Kawaguchi et al. (2001)
divided GFP-expressing cells into GFP weakly-positive and strongly-positive cells, and
demonstrated that cells with stem cell-like properties were enriched in the strongly
positive cell population of embryos. These results indicate that GFP fluorescence level
can be utilized to segregate distinct populations of precursor cells.
It should be cared that GFP expression might not faithfully reproduce endogenous
nestin expression. In the mice raised by
Mignone et al. (2004), most
GFP-positive periglomerular cells in the OB are negative for nestin expression.

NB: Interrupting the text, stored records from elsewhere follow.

variable {i : Instr} {s u : State} {order : Order} {stuff : Bool} {n : Nat} {bit : Nat → Bool} {e : ResultCode}

theorem exec_eq (h : i.Writes s order stuff n bit)
    (hu : writeBits order stuff ((List.range n).map bit) (s.begun (encode i)) = (u, e)) :
    exec i s = .next (u.complete e) := by
  rw [show exec i s = _ from h, hu]

/-- With room the command appends its bits. -/
theorem appends (h : i.Writes s order stuff n bit) (hd : s.dst.fits = true) (hm : s.mem.wf)
    (hroom : s.roomFor order stuff n bit) :
    ∃ t, exec i s = .next t ∧ t = { s.endedOk i with wr := t.wr, mem := t.mem } ∧ s.appends t order n bit := by
  obtain ⟨u, hu, happ, -, -⟩ := writeBits_appends (s := s.begun (encode i)) hd hm hroom
  exact ⟨u.complete .ok, h.exec_eq hu, complete_of_accepted hu, happ⟩

/-- Without room it keeps the bits before the one that is refused. -/
theorem refused {j : Nat} (h : i.Writes s order stuff n bit) (hd : s.dst.fits = true) (hm : s.mem.wf)
    (hroom : s.refusedAt order stuff n bit j) :
    ∃ t, exec i s = .next t ∧
      t = { s.ended i .truncatedData true false false with wr := t.wr, mem := t.mem } ∧
      s.appends t order (8 * j + 7 - s.wr.bit.toNat) bit ∧ t.mem.wf := by
  obtain ⟨u, hu, happ, hmu⟩ := writeBits_refused (s := s.begun (encode i)) hd hm hroom
  exact ⟨u.setDstfull.complete .truncatedData, h.exec_eq hu, complete_of_refused hu, happ, hmu⟩

/-- Where the bits complete just the pending byte to an `0xFF`, with stuffing on and room for two bytes, the command
stores it with its stuffed zero (R124). -/
theorem stuffed (h : i.Writes s order true (8 - s.wr.bit.toNat) bit) (hd : s.dst.fits = true) (hm : s.mem.wf)
    (hroom : s.wr.byte.toNat + 2 ≤ s.dst.len.toNat) (hones : ∀ k, k < 8 → s.appendedBit order bit k = true) :
    ∃ t, exec i s = .next t ∧
      t = { s.endedOk i with wr := { byte := s.wr.byte + 2, bit := 0, acc := 0 }, mem := t.mem } ∧
      ∀ a, t.mem.read a =
        if a = s.dst.addr s.wr.byte.toNat then 0xFF
        else if a = s.dst.addr (s.wr.byte.toNat + 1) then 0x00 else s.mem.read a := by
  have hs := s.wr.bit.isLt
  have hinner : (s.begun (encode i)).roomFor order true (7 - s.wr.bit.toNat) bit :=
    ⟨.inl (show s.wr.bit.toNat + _ < 8 by omega),
      fun _ j hj => absurd hj (show ¬ j < (s.wr.bit.toNat + _) / 8 by omega)⟩
  obtain ⟨u, hu, happ, hdst, hmu⟩ := writeBits_appends (s := s.begun (encode i)) hd hm hinner
  have hdiv : (s.wr.bit.toNat + (7 - s.wr.bit.toNat)) / 8 = 0 := by omega
  have hmod : (s.wr.bit.toNat + (7 - s.wr.bit.toNat)) % 8 = 7 := by omega
  have hff : u.accWith order (bit (7 - s.wr.bit.toNat)) = 0xFF := (eq_ff_iff (order := order)).mpr fun k hk => by
    rw [happ.streamBitOf_accWith (show k ≤ (s.wr.bit.toNat + _) % 8 by omega)]
    simpa [hdiv] using hones k hk
  obtain ⟨hbyte, hubit, -, -, hframe⟩ := happ
  simp only [State.begun_wr, hdiv, hmod, Nat.add_zero] at hbyte hubit
  have hubyte : u.wr.byte = s.wr.byte := BitVec.eq_of_toNat_eq hbyte
  have hlast := wrBit_last_stuffed (BitVec.eq_of_toNat_eq hubit : u.wr.bit = 7) hff
  rw [hdst, hubyte, if_neg (by simpa using hroom)] at hlast
  have hwrite : writeBits order true ((List.range (8 - s.wr.bit.toNat)).map bit) (s.begun (encode i)) =
      ({ u.dstBytes s.wr.byte.toNat [0xFF, 0x00] with wr := { byte := s.wr.byte + 2, bit := 0, acc := 0 } }, .ok) := by
    rw [show 8 - s.wr.bit.toNat = 7 - s.wr.bit.toNat + 1 by omega, List.range_succ, List.map_append,
      writeBits_append hu]
    simp [writeBits, hlast]
  refine ⟨_, h.exec_eq hwrite, complete_of_accepted hwrite, fun a => ?_⟩
  have hread := read_dstBytes_pair (s := u) hmu (hdst ▸ hd) (hdst ▸ hroom) 0xFF 0x00 a
  rw [hdst, hframe a fun j hj => absurd hj (show ¬ j < (s.wr.bit.toNat + _) / 8 by omega)] at hread
  exact hread

end Instr.Writes

namespace Machine

/-- `BS.WR` writes the `N` low bits of `ARG0` (R127). -/
theorem bsWr_writes {order : Order} {stuff : Bool} {n : BitVec 6} {s : State}
    (hi : (Instr.bsWr order stuff n).wellFormed = true) (hd : s.dst.fits = true) :
    (Instr.bsWr order stuff n).Writes s order stuff n.toNat (bitOf order n.toNat s.arg0.toNat) := by
  rw [Instr.Writes, exec_of_ok (by simp) (by simp) hi (by simp [windowsOk, Instr.usesSrc, hd]), ← bitsOf_eq]
  rfl

/-- `BS.FLUSH` writes the pad bits that complete the pending byte (R128). -/
theorem bsFlush_writes {order : Order} {stuff pad : Bool} {s : State}
    (hi : (Instr.bsFlush order stuff pad).wellFormed = true) (hd : s.dst.fits = true) :
    (Instr.bsFlush order stuff pad).Writes s order stuff ((8 - s.wr.bit.toNat) % 8) fun _ => pad := by
  rw [Instr.Writes, exec_of_ok (by simp) (by simp) hi (by simp [windowsOk, Instr.usesSrc, hd]), ← padBits_eq]
  rfl

/-! ## The obligations about `BS.WR` and `BS.FLUSH` -/

/-- Settles O28, bit by bit from `State.appends.succ`. -/
theorem bsWrAppends : Obligations.BsWrAppends :=
  fun _ _ _ _ hi hd hm hroom => (bsWr_writes hi hd).appends hd hm hroom

/-- `BS.WR` keeps the bits before the one that completes a byte that does not fit. -/
theorem bsWr_refused {order : Order} {stuff : Bool} {n : BitVec 6} {s : State} {j : Nat}
    (hi : (Instr.bsWr order stuff n).wellFormed = true) (hd : s.dst.fits = true) (hm : s.mem.wf)
    (hroom : s.refusedAt order stuff n.toNat (bitOf order n.toNat s.arg0.toNat) j) :
    ∃ t, exec (.bsWr order stuff n) s = .next t ∧
      t = { s.ended (.bsWr order stuff n) .truncatedData true false false with wr := t.wr, mem := t.mem } ∧
      s.appends t order (8 * j + 7 - s.wr.bit.toNat) (bitOf order n.toNat s.arg0.toNat) := by
  obtain ⟨t, ht, heq, happ, -⟩ := (bsWr_writes hi hd).refused hd hm hroom
  exact ⟨t, ht, heq, happ⟩

/-- Settles O29. Without stuffing the byte that does not fit is the first past the end of the window, so the first
clause is a case of the second. -/
theorem bsWrFull : Obligations.BsWrFull := by
  intro order n s hn hd hm
  have hi : ∀ stuff, legalStuffing order stuff = true → (Instr.bsWr order stuff n).wellFormed = true :=
    fun stuff hst => by simp [Instr.wellFormed, hn, hst]
  refine ⟨fun hwhole hfull => ?_, fun stuff j hst hroom => bsWr_refused (hi stuff hst) hd hm hroom⟩
  exact bsWr_refused (j := s.dst.len.toNat - s.wr.byte.toNat) (hi false rfl) hd hm
    ⟨by omega, fun k hk => ⟨by omega, by simp⟩, .inl (by omega)⟩

/-- Settles O30: the pending bits and the one written make up the `0xFF`. -/
theorem stuffedWrite : Obligations.StuffedWrite := by
  intro s hd hm h7 hacc harg
  have h7' : s.wr.bit.toNat = 7 := by rw [h7]; rfl
  have hwrites := bsWr_writes (order := .msb) (stuff := true) (n := 1) (s := s) (by decide) hd
  have hones : ∀ k, k < 8 → s.appendedBit .msb (bitOf .msb 1 s.arg0.toNat) k = true := fun k hk => by
    rw [State.appendedBit, h7']
    by_cases hlt : k < 7
    · have hbit := congrArg (fun v : Byte => v.getLsbD (7 - k)) hacc
      rw [if_pos hlt]
      have hff := streamBitOf_ff .msb hk
      have hone : (1#8).getLsbD (7 - k) = false := by simp [show 7 - k ≠ 0 by omega]
      simpa [streamBitOf, hone] using hbit.trans hff
    · rw [if_neg hlt, show k - 7 = 0 by omega]
      exact harg
  refine ⟨fun hroom => ?_, fun hfull => ?_⟩
  · exact Instr.Writes.stuffed (by rw [h7']; exact hwrites) hd hm hroom hones
  · obtain ⟨t, ht, heq, happ, hmt⟩ := hwrites.refused (j := 0) hd hm
      ⟨by rw [h7']; decide, by simp, .inr ⟨rfl, by simpa using hones, hfull⟩⟩
    rw [h7'] at happ
    rw [happ.mem_eq hm hmt (by omega), happ.wr_eq] at heq
    exact ht.trans (congrArg _ heq)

In our
transgenic mice also, some GFP-expressing cells in the OB are negative for nestin protein
(unpublished observation). Implication of GFP expression should be confirmed in
individual types of cells and brain regions, in individual animal lines using different
transgene constructs.
Beech et al. (2004) have
generated transgenic mice expressing a marker protein using the 5.8 kb 5' promoter
region and the 5.4 kb downstream region that contains all three introns and adjacent exon
sequences of the nestin gene. Intriguingly, the marker expression in the OB of the mice
was observed only in periglomerular cells but not in granule cells. They suggest that the
transgene expression represents a subset of cells which differentiates exclusively into
periglomerular cells.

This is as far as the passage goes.